TT-Forge is Tenstorrent's MLIR-based compiler. It integrates into various compiler technologies from AI/ML frameworks, to both enable running models and create custom kernel generation.


  • Getting Started / How to Run a Model
  • Interactive Tenstorrent Software Diagram
  • TT-XLA - (single and multi-chip) For use with PyTorch and JAX.
  • TT-Forge-ONNX - (single chip only) For use with ONNX and PaddlePaddle, it also runs PyTorch, however it is recommended to use TT-XLA for PyTorch
  • TT-MLIR - Open source compiler framework for compiling and optimizing machine learning models for Tenstorrent hardware
  • TT-Metal - Low-level programming model, enabling kernel development for Tenstorrent hardware
  • TT-TVM - A compiler stack for deep learning systems designed to close the gap between the productivity-focused deep learning frameworks, and the performance and efficiency-focused hardware backends

What Is This Repo?

This repository is the central hub for the TT-Forge compiler project, bringing together its various sub-projects into a cohesive product. Here, you'll find releases, demos, model support, roadmaps, and other key resources as the project evolves. Please file any issues with questions or feedback you may have here.

Getting Started Guide

See the documentation available for individual front ends in the Front End section to get started running some tests. You can also try running a demo using the TT-Forge Getting Started page.

Project Goals

  • Provide abstraction of many different frontend frameworks
  • Generically compile many kinds of model architectures without modification and with good performance
  • Abstract all Tenstorrent device architectures

Project Overview

TT-Forge is composed of various projects ranging from front ends to support popular third-party AI Frameworks, MLIR compiler project, performance optimizations and tools to support the project. tt-forge lowers to our TT-Metalium project, providing additional functionality to our AI Software ecosystem.

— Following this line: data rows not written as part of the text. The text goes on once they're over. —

-- ==== Sys2Proof/Machine/Mailbox.lean ====
section
/-! DEFINITION. The mailbox front end and the BAR0 areas (R454, R455, R484 to R493, R505, R506, R617, R625),
INFO and QUERY. -/

namespace Sys2Proof.Machine

/-! ### What BAR0 and the core I/O space read as -/

/-- The bytes of the device information block, as pieces by offset (R505, R506). -/
def State.infoPieces (s : State) : List (Nat × Bytes) :=
  let run := s.dev.running
  [ (0x0000, leBytes 4 0x4C423234
      ++ leBytes 4 (1 * 2 ^ 24 + 0 * 2 ^ 16 + Config.stepping.toNat)
      ++ leBytes 4 1
      ++ leBytes 4 s.dev.mode.code
      ++ leBytes 4 s.dev.topo.toNat),
    (0x0018, leBytes 8 s.aon.tick.toNat),
    (0x0020, leBytes 4 ((run.map (·.rollback)).getD 0) ++ leBytes 4 ((run.map (·.version)).getD 0)),
    (0x0100, leBytes 4 (min 479 s.dev.selfTest.length)),
    (0x0108, (s.dev.selfTest.take 479).flatMap fun e =>
      leBytes 8 (e.unit.kind * 2 ^ 48 + e.unit.num * 2 ^ 32 + e.result * 2 ^ 24)),
    (0x1000, s.dev.carrier.take 4096),
    (0x2000, Config.certChain.take 0xE000) ]

/-- A byte of an area given in pieces; zero where no piece lies. -/
def pieceByte (ps : List (Nat × Bytes)) (off : Nat) : Byte :=
  match ps.find? fun p => decide (p.1 ≤ off) && decide (off < p.1 + p.2.length) with
  | some p => p.2.getD (off - p.1) 0#8
  | none => 0#8

/-- `n` bytes of the device information block. -/
def State.infoRead (s : State) (off n : Nat) : Bytes := (upFrom off n).map (pieceByte s.infoPieces)

/-- The 8 bytes of a snapshot entry (R617). -/
def Counter.entry (c : Counter) : Nat :=
  c.mode * 2 ^ 62 + c.event * 2 ^ 50 + b2n c.ovf * 2 ^ 49 + c.value.toNat

/-- The 8,256 bytes of a snapshot (R617). -/
def Snapshot.bytes (p : Snapshot) : Bytes :=
  leBytes 4 p.seq ++ zeros 4 ++ leBytes 8 p.tick ++ zeros 48
    ++ (List.range 1024).flatMap fun n => leBytes 8 ((p.ctrs.getD n Counter.reset).entry)

/-- `n` bytes of the snapshot window (R617). -/
def State.snapRead (s : State) (off n : Nat) : Bytes :=
  match s.obs.snaps.get (off / 0x8000) with
  | some p => padTo n (((p.bytes).drop (off % 0x8000)).take n)
  | none => zeros n

/-- The Tracks status registers (R625). -/
def Obs.trkStatus (o : Obs) : Bytes :=
  leBytes 8 (b2n o.trkDebug * 4 + o.trkRun) ++ leBytes 8 o.eastNext ++ leBytes 8 o.westNext
    ++ leBytes 8 o.trkLost ++ zeros 32

/-- `n` bytes of the trace read window, by offset in BAR0 (R625). -/
def State.traceRead (s : State) (off n : Nat) : Bytes :=
  (upFrom off n).map fun a =>
    if 0x100000 ≤ a && a < 0x100040 then s.obs.trkStatus.getD (a - 0x100000) 0#8
    else if 0x200000 ≤ a && a < 0x2200000 then s.obs.trace.read (a - 0x200000)
    else 0#8

/-- `n` bytes of BAR0 (R454). -/
def State.bar0Read (s : State) (off n : Nat) : Bytes :=
  if off < 0x40000 then s.mbx.cells.readN off n
  else if off < 0x80000 then s.infoRead (off - 0x40000) n
  else if off < 0x100000 then s.snapRead (off - 0x80000) n
  else if off < 0x4000000 then s.traceRead off n
  else zeros n

/-! ### Hand-over and slot writes -/

/-- The front end takes a hand-over: OWN is set, the slot joins the latch queue, the primary Ranger wakes
(R487 step 2); a write of 1 while OWN is 1 is discarded with LOG (R486). -/
def State.handOver (s : State) (k : Nat) : State :=
  if !s.aon.tickOn then s else
  if s.mbx.own k then s.raise aLOG 0 noTag 0 (slotBase k + 0x38) else
  { s with
    mbx := { s.mbx with
      cells := s.mbx.cells.write (slotBase k + 0x38) 1#8
      latch := s.mbx.latch ++ [k] }
    aon := { s.aon with primary := if s.aon.primary == RangerState.asleep then RangerState.awake else s.aon.primary } }.drainUndefined

/-- Bytes written to a slot at an offset (R484, R486): reply areas discard, a slot handed over discards with
LOG, reserved bytes after MBX_OWN and its bits [31:1] stay zero, and a 1 written to OWN hands over. -/
def State.slotStore (s : State) (k off : Nat) (d : Bytes) : State :=
  if 0x800 ≤ off then s
  else if s.mbx.own k then s.raise aLOG 0 noTag 0 (slotBase k + off)
  else
    let cells := ((upFrom 0 d.length).foldl (fun (c : Store) i =>
      let o := off + i
      if 0x800 ≤ o || (decide (0x38 ≤ o) && decide (o < 0x40)) then c
      else c.write (slotBase k + o) (d.getD i 0#8)) s.mbx.cells)
    let s' := { s with mbx := { s.mbx with cells := cells } }
    let hands := decide (off ≤ 0x38) && decide (0x38 < off + d.length) && (d.getD (0x38 - off) 0#8).getLsbD 0
    if hands then s'.handOver k else s'

/-- A host access of BAR0 has a size and an alignment R455 admits. -/
def bar0SizeOk (off n : Nat) (write : Bool) : Bool :=
  ((n == 4 || n == 8) && off % n == 0)
    || (write && decide (off < 0x40000) && decide (off % 4096 + n ≤ 0x800) && decide (1 ≤ n) && decide (n ≤ 64)
        && off / 64 == (off + n - 1) / 64)

/-- A host access to BAR0 (R454, R455, R486). -/
def State.bar0Access (s : State) (off : Nat) (acc : Access) : State :=
  if s.hst.link != .up || !s.powered || 0x4000000 ≤ off then s else
  match acc with
  | .read n =>
    if bar0SizeOk off n false then s.emit (.data 0 (s.bar0Read off n))
    else (s.emit (.unsupported 0)).raise aLOG 0 noTag (unitField uHostPort 0 0) off
  | .write d =>
    if bar0SizeOk off d.length true then
      if off < 0x40000 then s.slotStore (off / 4096) (off % 4096) d else s
    else (s.emit (.unsupported 0)).raise aLOG 0 noTag (unitField uHostPort 0 0) off

/-- A core's access to the core slot area, by offset from its base (R484, R485, R541). -/
def State.coreSlotAccess (s : State) (n off : Nat) (acc : Access) : State :=
  let own := off / 4096 == n
  match acc with
  | .read k =>
    if (k == 4 || k == 8) && off % k == 0 then
      s.emit (.data (5 + n) (s.mbx.cells.readN (slotBase 64 + off) k))
    else s.emit (.coreFault n false)
  | .write d =>
    let k := d.length
    let sized := ((k == 4 || k == 8) && off % k == 0)
      || ((k == 1 || k == 2) && off % k == 0 && decide (off % 4096 < 0x800))
    if own && sized then s.slotStore (64 + n) (off % 4096) d else s.emit (.coreFault n true)

/-- MBX_OWN_WRITE (R487): a host's hand-over needs the host link. -/
def execMbxOwnWrite (k : SlotId) (s : State) : Host.Outcome State Fault Refusal :=
  .next (if k.val < 64 && s.hst.link != .up then s else s.handOver k)

/-- SLOT_WRITE (R454, R455, R485, R486): the host by BAR0 offset, a core by core physical address. DEDUCED, log 35. -/
def execSlotWrite (by_ : Issuer) (addr : Nat) (acc : Access) (s : State) :
    Host.Outcome State Fault Refusal :=
  .next (match by_ with
    | .host => s.bar0Access addr acc
    | .core n =>
      if decide (0x00F000000000 ≤ addr) && decide (addr < 0x00F000060000) then
        s.coreSlotAccess n (addr - 0x00F000000000) acc
      else s)

/-! ### INFO and QUERY -/

/-- Number of shards that this device owns or twin-owns (R275). -/
def State.ownsShard (s : State) (d : ShardDef) : Bool :=
  s.fab.addr == some d.owner || (d.twinEn && s.fab.addr == some d.twin)

/-- Fewest free region pages in any stack channel (IN_PAGES_FREE, R188). -/
def fewestFree (rs : List Region) : Nat := (channelSamples rs).foldl (fun m c => min m (channelFree rs c)) 24560

/-- The INFO reply (R507). -/
def State.infoReply (s : State) : Bytes :=
  let bitsOf := fun (l : List Nat) => l.foldl (fun m i => m + 2 ^ i) 0
  let cores := (s.cor.cores.filter (·.2.running)).map (·.1)
  leBytes 1 s.rgn.regions.length ++ leBytes 1 s.pln.plans.length
    ++ leBytes 2 (bitsOf (s.gld.sources.map (·.id)))
    ++ leBytes 4 s.trn.shards.length
    ++ leBytes 4 (s.trn.shards.filter s.ownsShard).length
    ++ leBytes 4 s.rgn.tableFree
    ++ leBytes 4 (262144 - 1024 - (s.fab.send.filter fun c => decide (1024 ≤ c.ctx)).length - s.fab.recv.length)
    ++ leBytes 4 (128 - (s.dma.chans.filter (·.2.shadow.valid)).length)
    ++ leBytes 4 (fewestFree s.rgn.regions)
    ++ zeros 4
    ++ leBytes 8 (bitsOf (cores.filter (· < 64)))
    ++ leBytes 4 (bitsOf ((cores.filter (64 ≤ ·)).map (· - 64)))
    ++ zeros 4

/-- INFO (R507). -/
def execInfo (k : SlotId) (s : State) : Host.Outcome State Fault Refusal :=
  .next (s.take k (·.opcode == 0x0102) fun _ s => (s, some (cOK, s.infoReply)))

/-- QR_TSTATE and QR_TCODE of a state word. -/
def WordState.query : WordState → Nat × Nat
  | .queued => (1, 0)
  | .running => (2, 0)
  | .voted => (3, 0)
  | .done c => (4, c)

/-- What QUERY reports for a tag (R514). -/
def State.tagState (s : State) (tag : Nat) : Nat × Nat :=
  let live := s.dma.chans.any fun c => (c.2.shadow.valid && !c.2.shadow.ended && c.2.shadow.tag == tag)
    || (c.2.active.valid && !c.2.active.ended && c.2.active.tag == tag)
  let over_ := fun (w : StateWord) => live && (match w.st with | .done _ => true | _ => false)
  match (s.stp.words.find? (·.tag == tag)).filter fun w => !over_ w with
  | some w => w.st.query
  | none =>
    let sets := s.dma.chans.flatMap fun c =>
      (if c.2.shadow.valid && c.2.shadow.tag == tag then [if c.2.shadow.ended then (4, c.2.shadow.code) else (1, 0)] else [])
        ++ (if c.2.active.valid && c.2.active.tag == tag then
              [if c.2.active.ended then (4, c.2.active.code) else (2, 0)] else [])
    (sets.head?).getD (0, 0)

/-- Entries oldest first, by descending d(AE_SEQ) (R513). -/
def insertByAge (a : Att) (e : AttnEntry) : List AttnEntry → List AttnEntry
  | [] => [e]
  | x :: r => if attnDist a x.seq < attnDist a e.seq then e :: x :: r else x :: insertByAge a e r

/-- The pending list in the order QUERY returns it. -/
def Att.byAge (a : Att) : List AttnEntry := a.list.foldr (insertByAge a) []

/-- The body of QUERY: acknowledge, then list (R501, R513, R514). -/
def queryBody (r : Req) (s : State) : State × Resp :=
  if !(r.rz 6 2 15 1 && r.zb 0x0A 6) then (s, rcode cBAD_ARG)
  else if r.fromCore && bit (r.f 6 2) 0 then (s, rcode cBAD_ARG)
  else
    let s := if bit (r.f 6 2) 0 then { s with att := s.att.ack (BitVec.ofNat 16 (r.f 4 2)) } else s
    let es := (s.att.byAge.drop (r.f 8 2)).take 61
    let t := if r.f 0 4 = noTag then (0, 0) else s.tagState (r.f 0 4)
    (s, some (cOK, leBytes 2 s.att.list.length ++ leBytes 2 es.length ++ leBytes 1 t.1 ++ leBytes 1 t.2
      ++ zeros 2 ++ leBytes 8 s.aon.tick.toNat ++ zeros 16 ++ es.flatMap AttnEntry.bytes))

/-- QUERY (R501, R502, R513, R514). -/
def execQuery (k : SlotId) (s : State) : Host.Outcome State Fault Refusal :=
  .next (s.take k (·.opcode == 0x0103) queryBody)

end Sys2Proof.Machine
end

Tenstorrent Software Overview

Interactive Tenstorrent Software Architecture Diagram

Overview of Tenstorrent's Open Source AI software ecosystem. Click on components to navigate to their repositories:

FAQ

  • Can the user set dtype? How?
    • Datatypes are generally inferred by the front end framework. However, certain front ends provide options to override the default datatype selection. See next bullet for an example.
    • Enable bfp8 conversion using compile options. The model MUST be cast to bfloat16 before compilation.
torch_xla.set_custom_compile_options({
"enable_bfp8_conversion": "true", # Enable bfloat8_b for the whole model
"experimental_enable_weight_bfp8_conversion": "true", # Enable bfloat8_b for just model weights
})
  • How to set shard configs?
    • In tt-xla, sharding can be configured using the xs.mark_sharding function from the torch_xla module. Here's an example of how to set shard configurations (See example model):
import torch_xla.distributed.spmd as xs
import torch_xla.core.xla_model as xm
import torch_xla.runtime as xr
from infra.utilities.torch_multichip_utils import enable_spmd, get_mesh

xr.set_device_type("TT")
enable_spmd()
device: torch.device = xm.xla_device()
mesh: Mesh = get_mesh((1, xr.global_runtime_device_count()), ("batch", "model"))
xs.mark_sharding(my_input_tensor, mesh, ("model", None))
  • Is there a way to visualize the graph?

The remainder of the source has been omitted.